Commission on Revenue Allocation Chairperson Mary Wanyonyi in Parliament /FILE

Senators on Thursday clashed as they put the Commission on Revenue Allocation on the spot over the controversial proposed revenue-sharing formula.

In the heated discussion during their retreat in Naivasha, senators whose counties are losing millions in the framework, vehemently rejected the formula proposed by the commission and questioned its rationale.

But those whose counties are marginally gaining in the formula backed the proposal.

The development rekindled memories of 2020, when senators failed in a record 10 attempts to agree on the third basis for revenue allocation among counties.

It took the intervention of then-President Uhuru Kenyatta to allocate the devolved units Sh53 billion more to ensure no county lost revenues.

After a detailed presentation by CRA chairperson Mary Wanyonyi, the senators sought to know how the commission arrived at the parameters and the final proposed formula.

The fourth basis for sharing revenues among local governments will determine how counties share revenue from 2025-26 to 2029-30.

The model that has triggered uproar has seen 31 counties getting lower revenue share, while 16 others have gained.

Among those whose allocation index has reduced compared to the current formula are Baringo, Bomet, Busia, Embu, Homa Bay, Kakamega, Nairobi, Narok, Nandi and Nakuru.

“If you bring a formula which is going to reduce money from some counties and you deny them the ability to perform their functions, then that is not the formula that should get the support of the Senate,” Nyamira Senator Okong’o Omogeni said.

The senior counsel dismissed the formula as one that would stifle and prevent the counties from optimally performing their functions.

“If you take the counties of Wajir, Mandera, Garissa and Marsabit, they are getting Sh7 billion more. From the total addition of Sh30 billion, Sh7 billion only benefits four counties. I think that is very unfair,” he stated.

In her presentation, Wanyonyi said CRA has assigned population the biggest weight, at 42 per cent. In the current formula, population weighs 18 per cent.

Geographical size has been given a weight of nine per cent from the current eight.

Equal share has been given a weight of 22 per cent from the current 20 while the weight for the poverty index has been retained at 14 per cent.

“To facilitate service delivery, the recommendation provides for an equal minimum allocation across all counties, using population and geographical size of a county as the key transfer parameters,” Wanyonyi said.

CRA has introduced the income distance index and assigned it a weight of 13 per cent.

However, the senators questioned where and how CRA came up with the income distance index.
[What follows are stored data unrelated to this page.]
/-- A throw evaluation neither reads nor writes capture and queue. -/
theorem State.evaluateThrow_withOffers (k : SlotIx) (x : State) (c : Option Captured) (n : Nat)
    (q : List TxEntry) : (x.withOffers c n q).evaluateThrow k = (x.evaluateThrow k).withOffers c n q := by
  have hs : (x.withOffers c n q).slot k = x.slot k := rfl
  unfold State.evaluateThrow
  rw [hs]
  cases (x.slot k).queue with
  | nil => rfl
  | cons r rest =>
    dsimp only
    have hl : (x.withOffers c n q).wantedLeg k r = x.wantedLeg k r := rfl
    rw [hl]
    by_cases ht : ((x.slot k).zone.isEmpty && (x.slot k).canThrow (x.wantedLeg k r)) = true
    · rw [if_pos ht, if_pos ht]; rfl
    · rw [if_neg ht, if_neg ht]

/-- R79: the end of the passage at a place of the zone list. -/
theorem Offered.endPassageAt {s v u : State} {sends : List OutFrame} (h : Offered s v u sends)
    (hk : ∀ g ∈ sends, g.kind ≠ .holdState) (hv : v.serving = true) (k : SlotIx) (i : Nat) (p : Passage)
    (hz : (u.slot k).zone[i]? = some p) :
    let b := (u.afterEnd p).setSlot k { u.slot k with zone := (u.slot k).zone.eraseIdx i }
    Offered s (v.endPassage k i) (if (u.slot k).zone.eraseIdx i = [] then b.evaluateThrow k else b)
      (u.endFrames k p ++ sends) := by
  have hp : v.passage k i = some p := by
    have e : v.passage k i = (u.slot k).zone[i]? := by rw [h.alike]; rfl
    rw [e, hz]
  obtain ⟨h1, h2⟩ := h.reportEnd hk hv k p
  have hk1 : ∀ g ∈ u.arrivalFrames k p ++ sends, g.kind ≠ .holdState := by
    intro g hg
    rcases List.mem_append.mp hg with hg | hg
    · exact u.arrivalFrames_kind k p g hg
    · exact hk g hg
  have h3 := Offered.placeRecord p h1 hk1 h2 rfl
  have hs : ((v.reportEnd k p).placeRecord p.record p.handoff).slot k = u.slot k := by
    rw [h3.alike]
    show (u.afterEnd p).slot k = u.slot k
    unfold State.slot; simp only [State.slots_afterEnd]
  have h4 := h3.map (fun x => x.setSlot k { u.slot k with zone := (u.slot k).zone.eraseIdx i })
    (fun _ _ _ _ => rfl)
  dsimp only
  rw [State.endFrames_eq, List.append_assoc]
  refine Offered.perm (sends := u.displacedFrames p ++ (u.arrivalFrames k p ++ sends)) ?_ ?_
  · unfold State.endPassage
    rw [hp]
    dsimp only
    rw [hs]
    simp only [State.slot_setSlot]
    generalize (u.slot k).zone.eraseIdx i = rest at h4 ⊢
    cases rest with
    | nil => exact h4.map (fun x => x.evaluateThrow k) (State.evaluateThrow_withOffers k)
    | cons y ys => exact h4
  · rw [← List.append_assoc, ← List.append_assoc]
    exact List.Perm.append_right _ List.perm_append_comm

/-- R79: the end of the oldest passage. -/
theorem Offered.endPassage {s v u : State} {sends : List OutFrame} (h : Offered s v u sends)
    (hk : ∀ g ∈ sends, g.kind ≠ .holdState) (hv : v.serving = true) (k : SlotIx) (p : Passage)
    (rest : List Passage) (hz : (u.slot k).zone = p :: rest) :
    let a := u.afterEnd p
    let b := a.setSlot k { a.slot k with zone := rest }
    Offered s (v.endPassage k 0) (if rest = [] then b.evaluateThrow k else b) (u.endFrames k p ++ sends) := by
  have h1 := h.endPassageAt hk hv k 0 p (by rw [hz]; rfl)
  have hs : (u.afterEnd p).slot k = u.slot k := by unfold State.slot; simp only [State.slots_afterEnd]
  have he : (u.slot k).zone.eraseIdx 0 = rest := by rw [hz]; rfl
  intro a b
  have hb : b = (u.afterEnd p).setSlot k { u.slot k with zone := rest } := by
    show a.setSlot k { a.slot k with zone := rest } = _
    rw [show a.slot k = u.slot k from hs]
  rw [hb, ← he]
  exact h1

/-- The end of a passage leaves the node state. -/
theorem State.nodeState_afterEnd (u : State) (p : Passage) : (u.afterEnd p).nodeState = u.nodeState := by
  unfold State.afterEnd
  rcases p.handoff with _ | n | r
  · rfl
  · dsimp only
    by_cases hp : u.isPending n = false
    · rw [if_pos hp]; rfl
    · rw [if_neg hp]
      cases u.displaced with
      | none => rfl
      | some ex => dsimp only; unfold State.captureAlarm; dsimp only; cases u.capture <;> rfl
  · rfl

theorem State.nodeState_evaluateThrow (u : State) (k : SlotIx) :
    (u.evaluateThrow k).nodeState = u.nodeState := by
  unfold State.evaluateThrow
  split
  · rfl
  · split <;> rfl

theorem Offered.endPassage_serving {s v u : State} {sends : List OutFrame} (h : Offered s v u sends)
    (hk : ∀ g ∈ sends, g.kind ≠ .holdState) (hv : v.serving = true) (k : SlotIx) (p : Passage)
    (rest : List Passage) (hz : (u.slot k).zone = p :: rest) : (v.endPassage k 0).serving = true := by
  rw [(h.endPassage hk hv k p rest hz).serving]
  rw [h.serving] at hv
  unfold State.serving at hv ⊢
  rw [← hv]
  split
  · rw [State.nodeState_evaluateThrow]; exact congrArg (· == NodeState.inService) (u.nodeState_afterEnd p)
  · exact congrArg (· == NodeState.inService) (u.nodeState_afterEnd p)

/-- The end of a passage offers no HOLD_STATE. -/
theorem State.endFrames_kind (u : State) (k : SlotIx) (p : Passage) :
    ∀ g ∈ u.endFrames k p, g.kind ≠ .holdState := by
  intro g hg
  rw [State.endFrames_eq] at hg
  rcases List.mem_append.mp hg with hg | hg
  · exact u.arrivalFrames_kind k p g hg
  · unfold State.displacedFrames at hg
    generalize p.handoff = x at hg
    rcases x with _ | n | r
    · simp at hg
    · dsimp only at hg
      split at hg
      · simp at hg
      · split at hg
        · simp at hg
        · rw [List.mem_singleton.mp hg]; simp [State.reportOf, OutFrame.kind]
    · simp at hg

/-- R78, R79: the machine's check of the ends leaves what `afterEnds` says, and offers its frames. -/
theorem Offered.checkEnds (k : SlotIx) (n : Nat) {s v u : State} {sends : List OutFrame}
    (h : Offered s v u sends) (hk : ∀ g ∈ sends, g.kind ≠ .holdState) (hv : v.serving = true) :
    Offered s (v.checkEnds k n) (State.afterEnds k n u).1 (sends ++ (State.afterEnds k n u).2)
      ∧ ∀ g ∈ sends ++ (State.afterEnds k n u).2, g.kind ≠ .holdState := by
  induction n generalizing v u sends with
  | zero => simpa [State.checkEnds, State.afterEnds] using ⟨h, hk⟩
  | succ n ih =>
    have hz : (v.slot k).zone = (u.slot k).zone := by rw [h.alike]; rfl
    unfold State.checkEnds
    rw [hz]
    cases hu : (u.slot k).zone with
    | nil =>
      rw [State.afterEnds_of_noneEnds k (n + 1) u (by rw [hu]; intro p hp; simp at hp)]
      simpa using ⟨h, hk⟩
    | cons p rest =>
      dsimp only
      by_cases hp : p.ends = true
      · rw [if_pos hp, State.afterEnds_of_ends k n u p rest hu hp]
        have h1 := h.endPassage hk hv k p rest hu
        have hk1 : ∀ g ∈ u.endFrames k p ++ sends, g.kind ≠ .holdState := by
          intro g hg
          rcases List.mem_append.mp hg with hg | hg
          · exact u.endFrames_kind k p g hg
          · exact hk g hg
        obtain ⟨h2, h3⟩ := ih h1 hk1 (h.endPassage_serving hk hv k p rest hu)
        have hp : (u.endFrames k p ++ sends ++ (State.afterEnds k n (if rest = [] then
              ((u.afterEnd p).setSlot k { (u.afterEnd p).slot k with zone := rest }).evaluateThrow k
              else (u.afterEnd p).setSlot k { (u.afterEnd p).slot k with zone := rest })).2).Perm
            (sends ++ (u.endFrames k p ++ (State.afterEnds k n (if rest = [] then
              ((u.afterEnd p).setSlot k { (u.afterEnd p).slot k with zone := rest }).evaluateThrow k
              else (u.afterEnd p).setSlot k { (u.afterEnd p).slot k with zone := rest })).2)) := by
          rw [← List.append_assoc]
          exact List.Perm.append_right _ List.perm_append_comm
        exact ⟨h2.perm hp, fun g hg => h3 g (hp.mem_iff.mpr hg)⟩
      · rw [if_neg hp, State.afterEnds_of_noneEnds k (n + 1) u (by
          rw [hu]; intro y hy; obtain rfl : p = y := by simpa using hy
          simpa using hp)]
        simpa using ⟨h, hk⟩

theorem State.nodeState_afterEnds (k : SlotIx) (n : Nat) (u : State) :
    (State.afterEnds k n u).1.nodeState = u.nodeState := by
  induction n generalizing u with
  | zero => rfl
  | succ n ih =>
    cases hz : (u.slot k).zone with
    | nil => rw [State.afterEnds_of_noneEnds k (n + 1) u (by rw [hz]; intro p hp; simp at hp)]
    | cons p rest =>
      by_cases hp : p.ends = true
      · rw [State.afterEnds_of_ends k n u p rest hz hp]
        dsimp only
        rw [ih]
        have h : ∀ x : State, ((if rest = [] then x.evaluateThrow k else x).nodeState) = x.nodeState := by
          intro x; by_cases hr : rest = []
          · rw [if_pos hr, State.nodeState_evaluateThrow]
          · rw [if_neg hr]
        rw [h]; exact u.nodeState_afterEnd p
      · rw [State.afterEnds_of_noneEnds k (n + 1) u (by
          rw [hz]; intro y hy; obtain rfl : p = y := by simpa using hy
          simpa using hp)]

/-! ### The reconciliation of a fouling clear (R80) -/

theorem State.nodeState_captureAlarm (u : State) (inc : Incident) :
    (u.captureAlarm inc).nodeState = u.nodeState := by
  unfold State.captureAlarm; cases u.capture <;> rfl

theorem State.slot_captureAlarm (u : State) (inc : Incident) (k : SlotIx) :
    (u.captureAlarm inc).slot k = u.slot k := by
  unfold State.captureAlarm; cases u.capture <;> rfl

/-- One passage part out, and what follows it. -/
theorem State.afterReconcile_of_partOut (k : SlotIx) (n : Nat) (u : State) (i : Nat) (p : Passage)
    (hi : (u.slot k).zone.findIdx? (fun p => decide (0 < p.out ∧ p.out < p.axlesIn)) = some i)
    (hp : (u.slot k).zone[i]? = some p) :
    State.afterReconcile k (n + 1) u =
      let r := u.record p.record
      let inc : Incident := ⟨.axleImbalance, some k, r.tag, r.companionTag,
        .reconciled p.axlesIn p.outNormal p.outReverse⟩
      let a := (u.setRecord p.record (r.flagged { imbalance := true })).captureAlarm inc
      let rest := (u.slot k).zone.eraseIdx i
      let v := (a.afterEnd p).setSlot k { u.slot k with zone := rest }
      let left := if rest = [] then v.evaluateThrow k else v
      let ends := State.afterEnds k (left.slot k).zone.length left
      let w := State.afterReconcile k n ends.1
      (w.1, u.reportOf inc :: a.endFrames k p ++ ends.2 ++ w.2) := by
  conv_lhs => unfold State.afterReconcile
  rw [hi]
  dsimp only
  rw [hp]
“I have serious issues with income distance as a parameter. Where has that thing come from?” Kitui Senator Enoch Wambua posed.

“... is it the shared view of the commission? Or was there a dissenting view of the commission on the presentation? If you come to us in bad faith, then we treat you in bad faith,” he added.

Kirinyaga Senator James Murango warned the Commission not to expect the senators to support the formula which is skewed to disadvantage some counties.

“Those senators whose countries are losing money, they are opposing and those gaining revenue are supporting the formula. And it’s okay,” he stated.

However, in her response, Wanyonyi said CRA has cautioned the governments likely to be affected by proposing an enhanced allocation of Sh417.42 billion in the next fiscal year to ensure no county losses revenue.

“In implementing the Fourth Basis, a cushioning and stabilisation factor has been inbuilt in the framework to ensure no county government will get less than what they were allocated in the financial year 2024-25,” Wanyonyi said.